Records =>
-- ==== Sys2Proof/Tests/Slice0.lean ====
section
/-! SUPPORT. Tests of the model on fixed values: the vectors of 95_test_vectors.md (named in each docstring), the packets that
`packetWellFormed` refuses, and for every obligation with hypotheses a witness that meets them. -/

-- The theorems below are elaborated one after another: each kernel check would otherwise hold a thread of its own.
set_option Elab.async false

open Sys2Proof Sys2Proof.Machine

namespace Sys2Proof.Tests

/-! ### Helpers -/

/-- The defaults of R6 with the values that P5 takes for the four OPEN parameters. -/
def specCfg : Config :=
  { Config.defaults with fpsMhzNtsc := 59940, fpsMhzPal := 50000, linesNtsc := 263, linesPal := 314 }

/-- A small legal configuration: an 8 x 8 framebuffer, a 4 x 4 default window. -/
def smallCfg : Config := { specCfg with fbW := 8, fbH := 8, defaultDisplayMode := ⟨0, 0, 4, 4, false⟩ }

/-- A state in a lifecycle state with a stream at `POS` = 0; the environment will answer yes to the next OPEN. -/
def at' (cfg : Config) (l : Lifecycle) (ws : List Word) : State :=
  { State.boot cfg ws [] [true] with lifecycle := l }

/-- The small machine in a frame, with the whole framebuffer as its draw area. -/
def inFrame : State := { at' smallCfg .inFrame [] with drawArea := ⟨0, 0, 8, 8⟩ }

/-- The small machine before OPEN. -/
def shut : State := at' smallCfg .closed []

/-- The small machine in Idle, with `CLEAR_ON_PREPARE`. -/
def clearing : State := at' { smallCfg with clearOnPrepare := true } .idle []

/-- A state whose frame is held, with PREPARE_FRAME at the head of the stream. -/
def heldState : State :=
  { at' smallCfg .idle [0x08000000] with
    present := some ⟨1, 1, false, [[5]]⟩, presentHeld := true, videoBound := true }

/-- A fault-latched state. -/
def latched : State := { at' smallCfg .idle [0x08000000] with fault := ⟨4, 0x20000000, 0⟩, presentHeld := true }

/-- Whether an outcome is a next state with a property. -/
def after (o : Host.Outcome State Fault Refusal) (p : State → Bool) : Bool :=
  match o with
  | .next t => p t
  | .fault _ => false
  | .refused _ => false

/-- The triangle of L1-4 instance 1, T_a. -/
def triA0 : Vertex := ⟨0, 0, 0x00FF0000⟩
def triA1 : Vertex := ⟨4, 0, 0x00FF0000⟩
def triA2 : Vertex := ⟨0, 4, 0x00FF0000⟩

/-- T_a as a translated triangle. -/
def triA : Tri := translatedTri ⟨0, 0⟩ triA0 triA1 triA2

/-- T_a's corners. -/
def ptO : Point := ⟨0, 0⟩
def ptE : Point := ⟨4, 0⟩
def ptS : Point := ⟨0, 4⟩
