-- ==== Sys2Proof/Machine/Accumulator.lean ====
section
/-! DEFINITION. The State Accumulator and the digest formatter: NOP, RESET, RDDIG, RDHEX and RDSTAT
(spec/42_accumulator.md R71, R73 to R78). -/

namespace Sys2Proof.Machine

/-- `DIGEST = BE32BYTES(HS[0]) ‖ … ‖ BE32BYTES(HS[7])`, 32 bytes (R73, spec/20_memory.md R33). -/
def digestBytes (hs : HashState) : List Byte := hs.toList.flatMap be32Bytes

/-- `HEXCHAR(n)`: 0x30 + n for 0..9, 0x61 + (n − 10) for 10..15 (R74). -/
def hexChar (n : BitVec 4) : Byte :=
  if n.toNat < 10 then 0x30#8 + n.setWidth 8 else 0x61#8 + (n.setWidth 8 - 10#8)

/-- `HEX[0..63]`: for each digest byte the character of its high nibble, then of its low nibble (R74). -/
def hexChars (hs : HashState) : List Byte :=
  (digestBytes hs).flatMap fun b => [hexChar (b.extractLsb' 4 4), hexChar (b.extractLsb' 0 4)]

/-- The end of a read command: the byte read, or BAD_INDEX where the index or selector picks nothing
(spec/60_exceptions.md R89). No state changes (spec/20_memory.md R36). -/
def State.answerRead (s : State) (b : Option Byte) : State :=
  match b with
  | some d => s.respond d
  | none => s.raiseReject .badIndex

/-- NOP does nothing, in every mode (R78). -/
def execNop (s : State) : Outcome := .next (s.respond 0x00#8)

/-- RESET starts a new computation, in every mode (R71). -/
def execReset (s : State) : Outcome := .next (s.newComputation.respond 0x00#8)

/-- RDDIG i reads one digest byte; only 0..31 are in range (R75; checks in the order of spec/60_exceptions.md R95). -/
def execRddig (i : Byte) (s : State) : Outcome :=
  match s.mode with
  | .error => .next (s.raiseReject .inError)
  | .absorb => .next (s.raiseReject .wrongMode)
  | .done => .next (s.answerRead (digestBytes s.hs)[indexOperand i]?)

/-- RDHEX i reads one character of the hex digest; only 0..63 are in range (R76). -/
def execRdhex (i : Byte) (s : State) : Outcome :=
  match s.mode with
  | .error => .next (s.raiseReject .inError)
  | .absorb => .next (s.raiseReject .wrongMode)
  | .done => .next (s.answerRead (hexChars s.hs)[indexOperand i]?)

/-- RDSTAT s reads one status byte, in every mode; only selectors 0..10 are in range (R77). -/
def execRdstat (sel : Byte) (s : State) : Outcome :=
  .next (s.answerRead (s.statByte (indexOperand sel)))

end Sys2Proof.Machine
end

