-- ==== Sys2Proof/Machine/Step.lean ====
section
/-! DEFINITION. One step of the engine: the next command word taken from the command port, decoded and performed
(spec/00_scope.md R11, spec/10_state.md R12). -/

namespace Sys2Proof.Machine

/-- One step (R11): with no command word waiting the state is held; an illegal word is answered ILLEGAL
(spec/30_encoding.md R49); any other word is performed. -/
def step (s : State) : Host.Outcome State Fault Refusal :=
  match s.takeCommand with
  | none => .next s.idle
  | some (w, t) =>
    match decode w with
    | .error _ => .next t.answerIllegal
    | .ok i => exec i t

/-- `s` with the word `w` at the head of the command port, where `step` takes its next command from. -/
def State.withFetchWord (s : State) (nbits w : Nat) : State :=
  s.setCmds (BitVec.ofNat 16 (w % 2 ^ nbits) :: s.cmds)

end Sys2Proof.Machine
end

...

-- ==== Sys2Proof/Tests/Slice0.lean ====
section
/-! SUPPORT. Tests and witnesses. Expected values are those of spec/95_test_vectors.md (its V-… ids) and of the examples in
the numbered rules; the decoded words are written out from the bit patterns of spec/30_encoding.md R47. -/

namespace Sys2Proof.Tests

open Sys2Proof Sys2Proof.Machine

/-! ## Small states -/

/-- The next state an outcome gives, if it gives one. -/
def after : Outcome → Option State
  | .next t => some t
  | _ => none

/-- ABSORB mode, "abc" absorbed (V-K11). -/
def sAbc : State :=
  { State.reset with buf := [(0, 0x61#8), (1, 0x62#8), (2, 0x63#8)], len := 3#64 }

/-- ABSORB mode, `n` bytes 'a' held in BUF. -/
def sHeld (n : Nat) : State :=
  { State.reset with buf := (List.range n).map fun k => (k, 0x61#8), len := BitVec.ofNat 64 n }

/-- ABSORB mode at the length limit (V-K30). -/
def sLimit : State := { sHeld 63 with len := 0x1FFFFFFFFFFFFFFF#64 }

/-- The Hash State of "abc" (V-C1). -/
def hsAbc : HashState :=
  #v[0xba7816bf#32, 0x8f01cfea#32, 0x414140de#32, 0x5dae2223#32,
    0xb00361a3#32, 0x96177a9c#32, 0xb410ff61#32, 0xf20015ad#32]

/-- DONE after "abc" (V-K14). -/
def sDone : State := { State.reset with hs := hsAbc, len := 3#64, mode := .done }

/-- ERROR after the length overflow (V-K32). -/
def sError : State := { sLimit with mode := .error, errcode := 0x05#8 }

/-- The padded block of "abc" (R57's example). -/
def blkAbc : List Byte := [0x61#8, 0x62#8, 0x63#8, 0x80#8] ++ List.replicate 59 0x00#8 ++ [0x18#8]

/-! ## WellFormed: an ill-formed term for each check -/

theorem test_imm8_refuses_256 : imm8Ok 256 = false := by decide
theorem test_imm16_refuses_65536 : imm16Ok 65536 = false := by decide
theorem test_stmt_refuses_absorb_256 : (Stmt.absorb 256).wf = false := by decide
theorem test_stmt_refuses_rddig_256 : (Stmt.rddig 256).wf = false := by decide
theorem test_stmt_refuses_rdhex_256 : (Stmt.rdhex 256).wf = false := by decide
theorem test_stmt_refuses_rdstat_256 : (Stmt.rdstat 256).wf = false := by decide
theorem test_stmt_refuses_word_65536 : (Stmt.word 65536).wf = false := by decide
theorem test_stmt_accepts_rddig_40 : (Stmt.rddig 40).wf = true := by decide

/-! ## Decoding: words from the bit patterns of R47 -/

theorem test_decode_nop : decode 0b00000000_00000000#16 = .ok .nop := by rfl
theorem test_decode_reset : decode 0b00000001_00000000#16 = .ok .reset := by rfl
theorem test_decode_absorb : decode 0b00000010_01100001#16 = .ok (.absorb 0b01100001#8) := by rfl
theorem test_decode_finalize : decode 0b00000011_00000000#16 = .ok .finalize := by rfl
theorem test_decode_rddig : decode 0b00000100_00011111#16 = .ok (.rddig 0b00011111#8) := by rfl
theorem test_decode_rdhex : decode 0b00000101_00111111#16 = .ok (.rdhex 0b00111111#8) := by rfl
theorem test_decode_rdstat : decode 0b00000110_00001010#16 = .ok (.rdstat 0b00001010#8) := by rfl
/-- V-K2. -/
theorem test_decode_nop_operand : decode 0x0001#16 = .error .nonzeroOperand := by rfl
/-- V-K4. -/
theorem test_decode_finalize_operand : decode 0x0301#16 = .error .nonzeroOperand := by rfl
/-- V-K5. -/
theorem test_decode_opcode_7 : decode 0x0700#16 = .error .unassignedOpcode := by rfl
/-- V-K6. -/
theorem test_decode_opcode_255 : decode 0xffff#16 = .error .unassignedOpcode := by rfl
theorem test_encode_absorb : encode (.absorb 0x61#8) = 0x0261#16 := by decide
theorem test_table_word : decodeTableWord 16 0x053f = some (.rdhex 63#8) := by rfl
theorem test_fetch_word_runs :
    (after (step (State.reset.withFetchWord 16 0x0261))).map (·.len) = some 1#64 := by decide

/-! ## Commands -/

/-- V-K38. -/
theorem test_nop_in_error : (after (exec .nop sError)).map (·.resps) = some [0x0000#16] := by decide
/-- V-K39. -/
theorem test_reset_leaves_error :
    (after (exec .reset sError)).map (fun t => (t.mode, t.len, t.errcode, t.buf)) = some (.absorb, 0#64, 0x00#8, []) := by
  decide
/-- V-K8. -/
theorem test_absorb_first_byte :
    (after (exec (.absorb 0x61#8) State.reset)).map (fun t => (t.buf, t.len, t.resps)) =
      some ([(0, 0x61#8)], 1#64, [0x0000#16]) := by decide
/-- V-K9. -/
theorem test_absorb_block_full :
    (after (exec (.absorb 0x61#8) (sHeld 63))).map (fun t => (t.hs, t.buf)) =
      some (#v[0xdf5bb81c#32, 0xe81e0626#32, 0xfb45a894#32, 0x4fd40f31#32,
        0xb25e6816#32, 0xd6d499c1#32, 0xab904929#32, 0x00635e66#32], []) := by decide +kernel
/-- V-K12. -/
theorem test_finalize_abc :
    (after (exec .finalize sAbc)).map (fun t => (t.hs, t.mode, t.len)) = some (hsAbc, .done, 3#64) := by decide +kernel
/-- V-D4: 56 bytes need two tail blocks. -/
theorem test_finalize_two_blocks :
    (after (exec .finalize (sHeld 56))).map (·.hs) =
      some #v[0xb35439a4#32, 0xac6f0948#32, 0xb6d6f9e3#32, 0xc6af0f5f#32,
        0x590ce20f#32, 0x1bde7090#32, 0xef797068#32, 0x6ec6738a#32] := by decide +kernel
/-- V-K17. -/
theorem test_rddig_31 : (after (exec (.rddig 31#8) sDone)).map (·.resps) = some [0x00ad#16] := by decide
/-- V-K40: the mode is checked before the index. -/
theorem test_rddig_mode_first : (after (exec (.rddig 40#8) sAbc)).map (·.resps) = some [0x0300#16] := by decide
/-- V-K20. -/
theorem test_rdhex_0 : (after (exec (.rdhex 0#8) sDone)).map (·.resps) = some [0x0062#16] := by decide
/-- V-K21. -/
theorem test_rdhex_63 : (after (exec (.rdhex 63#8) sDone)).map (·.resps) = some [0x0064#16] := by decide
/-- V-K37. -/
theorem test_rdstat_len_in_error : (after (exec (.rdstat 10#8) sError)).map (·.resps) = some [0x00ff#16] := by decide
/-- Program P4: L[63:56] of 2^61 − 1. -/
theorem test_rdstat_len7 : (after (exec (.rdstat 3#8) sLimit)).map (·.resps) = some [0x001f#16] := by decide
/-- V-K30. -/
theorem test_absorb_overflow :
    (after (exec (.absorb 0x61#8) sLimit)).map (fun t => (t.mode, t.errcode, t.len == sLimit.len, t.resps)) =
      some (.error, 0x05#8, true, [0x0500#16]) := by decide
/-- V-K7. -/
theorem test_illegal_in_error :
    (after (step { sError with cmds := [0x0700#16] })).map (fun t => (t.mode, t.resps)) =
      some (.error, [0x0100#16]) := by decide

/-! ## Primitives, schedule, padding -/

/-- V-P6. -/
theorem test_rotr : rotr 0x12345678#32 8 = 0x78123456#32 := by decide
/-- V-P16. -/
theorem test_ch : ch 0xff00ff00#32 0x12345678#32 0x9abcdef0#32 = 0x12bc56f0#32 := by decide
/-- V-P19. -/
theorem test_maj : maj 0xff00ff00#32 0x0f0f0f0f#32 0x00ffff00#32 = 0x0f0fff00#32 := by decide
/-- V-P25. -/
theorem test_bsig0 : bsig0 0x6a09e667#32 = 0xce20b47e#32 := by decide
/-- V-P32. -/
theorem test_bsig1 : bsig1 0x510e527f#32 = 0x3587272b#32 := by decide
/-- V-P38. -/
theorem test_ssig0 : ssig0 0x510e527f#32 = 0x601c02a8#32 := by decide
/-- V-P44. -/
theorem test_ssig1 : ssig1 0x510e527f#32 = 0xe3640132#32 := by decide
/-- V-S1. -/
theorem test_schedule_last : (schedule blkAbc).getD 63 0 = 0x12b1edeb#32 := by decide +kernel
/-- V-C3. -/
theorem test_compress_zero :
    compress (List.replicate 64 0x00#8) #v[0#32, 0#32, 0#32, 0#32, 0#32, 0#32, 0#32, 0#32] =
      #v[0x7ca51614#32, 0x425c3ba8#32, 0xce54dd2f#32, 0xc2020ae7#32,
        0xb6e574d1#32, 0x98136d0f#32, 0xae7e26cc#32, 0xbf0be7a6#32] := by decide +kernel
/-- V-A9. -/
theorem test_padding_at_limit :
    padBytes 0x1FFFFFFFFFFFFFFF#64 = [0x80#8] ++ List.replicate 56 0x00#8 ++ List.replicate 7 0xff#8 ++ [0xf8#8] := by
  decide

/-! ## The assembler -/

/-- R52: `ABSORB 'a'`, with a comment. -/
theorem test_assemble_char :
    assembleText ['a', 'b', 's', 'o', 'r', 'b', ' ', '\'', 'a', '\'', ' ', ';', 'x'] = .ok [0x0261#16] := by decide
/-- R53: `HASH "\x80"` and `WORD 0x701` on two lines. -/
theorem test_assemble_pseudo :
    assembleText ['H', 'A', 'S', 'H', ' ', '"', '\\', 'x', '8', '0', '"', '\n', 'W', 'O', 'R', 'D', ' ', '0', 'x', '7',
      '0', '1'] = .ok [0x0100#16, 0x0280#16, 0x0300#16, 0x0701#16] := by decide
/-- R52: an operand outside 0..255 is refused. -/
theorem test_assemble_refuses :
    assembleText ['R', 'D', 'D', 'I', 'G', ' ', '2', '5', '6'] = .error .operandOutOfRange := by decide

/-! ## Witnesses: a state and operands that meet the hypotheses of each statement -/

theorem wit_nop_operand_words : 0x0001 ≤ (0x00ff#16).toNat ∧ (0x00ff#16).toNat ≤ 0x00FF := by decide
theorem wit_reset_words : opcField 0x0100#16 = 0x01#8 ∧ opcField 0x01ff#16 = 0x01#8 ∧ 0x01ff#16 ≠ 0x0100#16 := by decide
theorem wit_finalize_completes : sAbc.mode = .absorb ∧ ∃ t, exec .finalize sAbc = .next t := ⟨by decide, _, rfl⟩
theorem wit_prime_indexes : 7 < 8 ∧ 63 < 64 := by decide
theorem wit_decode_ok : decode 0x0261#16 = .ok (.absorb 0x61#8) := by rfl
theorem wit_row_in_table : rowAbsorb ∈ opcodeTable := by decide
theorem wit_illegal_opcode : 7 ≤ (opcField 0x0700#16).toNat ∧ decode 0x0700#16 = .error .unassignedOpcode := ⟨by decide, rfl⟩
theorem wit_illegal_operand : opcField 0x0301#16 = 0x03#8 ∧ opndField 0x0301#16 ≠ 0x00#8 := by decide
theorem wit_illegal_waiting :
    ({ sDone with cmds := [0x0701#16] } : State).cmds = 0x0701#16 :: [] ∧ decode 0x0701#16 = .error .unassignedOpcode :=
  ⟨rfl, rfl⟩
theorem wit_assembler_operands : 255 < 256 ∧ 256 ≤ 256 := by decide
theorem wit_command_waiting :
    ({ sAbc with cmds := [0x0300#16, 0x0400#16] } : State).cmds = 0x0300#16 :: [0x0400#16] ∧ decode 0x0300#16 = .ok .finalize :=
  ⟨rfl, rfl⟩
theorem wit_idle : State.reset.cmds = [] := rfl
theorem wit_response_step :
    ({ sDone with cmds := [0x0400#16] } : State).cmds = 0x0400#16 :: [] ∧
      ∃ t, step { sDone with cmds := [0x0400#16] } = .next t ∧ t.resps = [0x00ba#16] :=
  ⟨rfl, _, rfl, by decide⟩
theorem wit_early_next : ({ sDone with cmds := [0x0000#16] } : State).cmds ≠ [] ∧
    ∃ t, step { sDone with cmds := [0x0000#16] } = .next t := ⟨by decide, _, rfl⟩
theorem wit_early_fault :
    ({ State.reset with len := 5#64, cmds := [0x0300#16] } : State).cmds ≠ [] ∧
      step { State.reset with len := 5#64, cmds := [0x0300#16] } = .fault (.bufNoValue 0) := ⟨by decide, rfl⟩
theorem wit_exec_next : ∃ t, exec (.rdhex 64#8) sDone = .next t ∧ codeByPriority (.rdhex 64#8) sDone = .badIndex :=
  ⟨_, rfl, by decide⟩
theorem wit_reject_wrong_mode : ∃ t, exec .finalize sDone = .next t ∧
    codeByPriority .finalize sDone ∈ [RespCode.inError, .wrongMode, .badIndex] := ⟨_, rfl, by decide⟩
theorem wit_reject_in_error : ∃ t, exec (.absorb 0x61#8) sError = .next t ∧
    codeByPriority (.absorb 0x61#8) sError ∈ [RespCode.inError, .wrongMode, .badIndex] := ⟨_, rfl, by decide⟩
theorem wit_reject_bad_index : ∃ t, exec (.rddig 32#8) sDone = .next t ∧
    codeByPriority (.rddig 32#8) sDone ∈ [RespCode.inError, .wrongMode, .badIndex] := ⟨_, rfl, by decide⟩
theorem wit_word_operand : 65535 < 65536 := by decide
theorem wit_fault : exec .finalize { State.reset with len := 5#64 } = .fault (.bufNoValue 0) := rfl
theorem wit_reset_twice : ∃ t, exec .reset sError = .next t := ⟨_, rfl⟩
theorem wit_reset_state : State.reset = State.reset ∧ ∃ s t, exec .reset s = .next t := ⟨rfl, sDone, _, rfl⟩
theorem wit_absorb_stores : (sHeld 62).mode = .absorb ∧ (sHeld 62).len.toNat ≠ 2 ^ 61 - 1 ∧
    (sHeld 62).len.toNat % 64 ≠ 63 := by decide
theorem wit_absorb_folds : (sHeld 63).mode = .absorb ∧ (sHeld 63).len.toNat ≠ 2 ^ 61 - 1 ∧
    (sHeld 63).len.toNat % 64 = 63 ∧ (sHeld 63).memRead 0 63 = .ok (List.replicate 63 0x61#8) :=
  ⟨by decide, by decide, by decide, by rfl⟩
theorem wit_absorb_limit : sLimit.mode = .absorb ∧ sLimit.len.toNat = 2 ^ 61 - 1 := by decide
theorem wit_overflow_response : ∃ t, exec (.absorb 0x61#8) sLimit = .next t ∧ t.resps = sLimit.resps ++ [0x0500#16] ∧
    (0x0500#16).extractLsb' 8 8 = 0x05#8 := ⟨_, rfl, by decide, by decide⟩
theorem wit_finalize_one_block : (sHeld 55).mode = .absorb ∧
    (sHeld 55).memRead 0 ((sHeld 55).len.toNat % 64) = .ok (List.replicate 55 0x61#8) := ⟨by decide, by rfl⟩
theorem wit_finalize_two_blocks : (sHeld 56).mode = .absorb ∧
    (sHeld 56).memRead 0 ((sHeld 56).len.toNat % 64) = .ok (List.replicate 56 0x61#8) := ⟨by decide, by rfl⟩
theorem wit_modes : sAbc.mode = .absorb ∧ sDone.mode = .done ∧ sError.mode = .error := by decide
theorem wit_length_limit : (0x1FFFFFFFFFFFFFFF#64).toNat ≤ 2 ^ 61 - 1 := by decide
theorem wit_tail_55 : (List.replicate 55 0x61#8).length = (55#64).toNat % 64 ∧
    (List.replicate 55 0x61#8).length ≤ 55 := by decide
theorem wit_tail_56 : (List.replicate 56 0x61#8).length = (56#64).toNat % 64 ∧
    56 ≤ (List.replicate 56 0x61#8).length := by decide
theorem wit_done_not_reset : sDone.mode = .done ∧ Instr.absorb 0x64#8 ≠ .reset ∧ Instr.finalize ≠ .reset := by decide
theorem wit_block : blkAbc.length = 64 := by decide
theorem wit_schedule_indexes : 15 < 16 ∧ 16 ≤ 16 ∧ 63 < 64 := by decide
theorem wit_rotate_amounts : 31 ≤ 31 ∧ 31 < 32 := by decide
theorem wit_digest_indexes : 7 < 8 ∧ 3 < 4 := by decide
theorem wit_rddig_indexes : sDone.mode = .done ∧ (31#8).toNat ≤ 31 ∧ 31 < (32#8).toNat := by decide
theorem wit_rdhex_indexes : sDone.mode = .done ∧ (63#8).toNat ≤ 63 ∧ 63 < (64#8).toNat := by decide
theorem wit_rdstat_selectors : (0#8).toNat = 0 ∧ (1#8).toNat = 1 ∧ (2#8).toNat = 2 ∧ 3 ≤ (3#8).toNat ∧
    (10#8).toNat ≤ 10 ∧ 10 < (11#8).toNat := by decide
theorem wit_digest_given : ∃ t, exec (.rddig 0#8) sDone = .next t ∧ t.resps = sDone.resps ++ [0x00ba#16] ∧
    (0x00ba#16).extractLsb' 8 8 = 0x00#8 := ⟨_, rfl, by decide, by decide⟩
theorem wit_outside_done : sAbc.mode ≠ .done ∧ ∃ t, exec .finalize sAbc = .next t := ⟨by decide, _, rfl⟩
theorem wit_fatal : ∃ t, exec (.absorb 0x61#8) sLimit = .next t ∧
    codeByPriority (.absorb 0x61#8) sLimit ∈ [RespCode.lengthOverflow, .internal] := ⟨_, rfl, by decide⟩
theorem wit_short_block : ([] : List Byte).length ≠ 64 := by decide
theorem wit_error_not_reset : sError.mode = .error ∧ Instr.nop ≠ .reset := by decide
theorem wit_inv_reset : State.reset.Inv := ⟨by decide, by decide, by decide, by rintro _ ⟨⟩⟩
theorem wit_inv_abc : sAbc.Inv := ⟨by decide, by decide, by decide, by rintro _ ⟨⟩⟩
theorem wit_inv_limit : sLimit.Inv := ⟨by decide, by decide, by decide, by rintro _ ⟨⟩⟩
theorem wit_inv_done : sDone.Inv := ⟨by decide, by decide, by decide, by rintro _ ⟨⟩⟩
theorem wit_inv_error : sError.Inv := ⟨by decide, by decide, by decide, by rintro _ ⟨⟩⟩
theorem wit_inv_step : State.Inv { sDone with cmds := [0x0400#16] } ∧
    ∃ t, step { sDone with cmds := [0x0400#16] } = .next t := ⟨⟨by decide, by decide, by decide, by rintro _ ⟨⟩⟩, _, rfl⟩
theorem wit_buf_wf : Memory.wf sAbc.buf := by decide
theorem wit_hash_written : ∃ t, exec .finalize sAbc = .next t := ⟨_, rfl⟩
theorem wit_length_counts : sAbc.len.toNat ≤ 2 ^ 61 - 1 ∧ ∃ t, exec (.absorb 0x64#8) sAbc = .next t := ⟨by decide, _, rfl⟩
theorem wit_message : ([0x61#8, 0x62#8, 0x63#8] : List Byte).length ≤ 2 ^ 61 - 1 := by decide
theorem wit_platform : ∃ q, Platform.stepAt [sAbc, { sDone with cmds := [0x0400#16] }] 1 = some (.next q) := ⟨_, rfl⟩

Your task => The expected answer is every line above in which the word "refused" appears.

Answer to the problem =>
  | .refused _ => false
/-- R52: an operand outside 0..255 is refused. -/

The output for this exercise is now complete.